_Work order_: Report every line below that has the string "poisoned" in it.

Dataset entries
/-- The table is valid (R176). -/
def tabValid (t0 t1 : Nat) (byte : Nat → Nat) : Bool :=
  let n := tabNsym t0
  let v := 16 + roundUp n 16
  let syms := tabSyms t0 byte
  tabHeadOk t0 t1 &&
    (List.range (v - 16 - n)).all (fun i => byte (16 + n + i) = 0) &&
    (List.range (tabLen t0 - v - 2 * n)).all (fun i => byte (v + 2 * n + i) = 0) &&
    syms.all (fun s => s.1 ≤ 16) && syms.any (fun s => s.1 ≠ 0) &&
    ((syms.filter (fun s => s.1 ≠ 0)).map (fun s => 2 ^ (16 - s.1))).foldl (· + ·) 0 ≤ 65536 &&
    (match tabEsc t0 with
     | none => true
     | some e => decide (e < n) && (syms.getD e (0, 0)).1 ≠ 0)

/-! ## Decoding one block (R171, R173, R186) -/

/-- Payload bytes as they arrived: value and poison; bytes at or beyond CLEN are none. -/
abbrev Payload := Nat → Option (Nat × Bool)

/-- Bits [a, a + n) of a byte string, and whether any of it is poisoned; none past the end. -/
def takeBits (pay : Payload) (a n : Nat) : Option (Nat × Bool) :=
  let idx := (List.range ((a + n - 1) / 8 + 1 - a / 8)).map (fun i => a / 8 + i)
  let l := idx.map pay
  if n = 0 then some (0, false)
  else if l.any (·.isNone) then none
  else
    let bs := l.filterMap id
    let x := (bs.zipIdx).foldl (fun acc e => acc + e.1.1 * 256 ^ e.2) 0
    some (bits x (a % 8 + n - 1) (a % 8), bs.any (·.2))

/-- Result of decoding: the elements of the declared output, and the faults: kind and first poisoned line. -/
structure Decoded where
  elems  : List (Nat × Bool)
  faults : List (Nat × Nat)
  deriving DecidableEq, Repr

/-- All elements of a block poisoned. -/
def allPoison (n : Nat) : List (Nat × Bool) := List.replicate n (0, true)

/-- Poison every element from the first poisoned one on (R189). -/
def poisonRest : List (Nat × Bool) → List (Nat × Bool)
  | [] => []
  | (x, true) :: t => (x, true) :: t.map (fun e => (e.1, true))
  | (x, false) :: t => (x, false) :: poisonRest t

/-- RAW: the payload verbatim; elements past CLEN poisoned with UNDERRUN. -/
def decRaw (w h : Nat) (pay : Payload) : Decoded :=
  let n := 1024 / w * hOlines h
  let l := (List.range n).map (fun i => (takeBits pay (w * i) w).getD (0, true))
  { elems := poisonRest l,
    faults := if hClen h < 128 * hOlines h then [(0x06, hClen h / 128)] else [] }

/-- SPARSE (R171): walk the elements with the rank of the next set bit. -/
def sparseGo (w vb : Nat) (pay : Payload) : Nat → Nat → Nat → List (Option (Nat × Bool))
  | 0, _, _ => []
  | f + 1, p, r =>
    match takeBits pay p 1 with
    | none => [none]
    | some (b, q) =>
      if b = 0 then some (0, q) :: sparseGo w vb pay f (p + 1) r
      else match takeBits pay (8 * vb + w * r) w with
        | none => [none]
        | some (v, q') => some (v, q || q') :: sparseGo w vb pay f (p + 1) (r + 1)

_Task answer_:
/-- Bits [a, a + n) of a byte string, and whether any of it is poisoned; none past the end. -/
/-- Result of decoding: the elements of the declared output, and the faults: kind and first poisoned line. -/
/-- All elements of a block poisoned. -/
/-- Poison every element from the first poisoned one on (R189). -/
/-- RAW: the payload verbatim; elements past CLEN poisoned with UNDERRUN. -/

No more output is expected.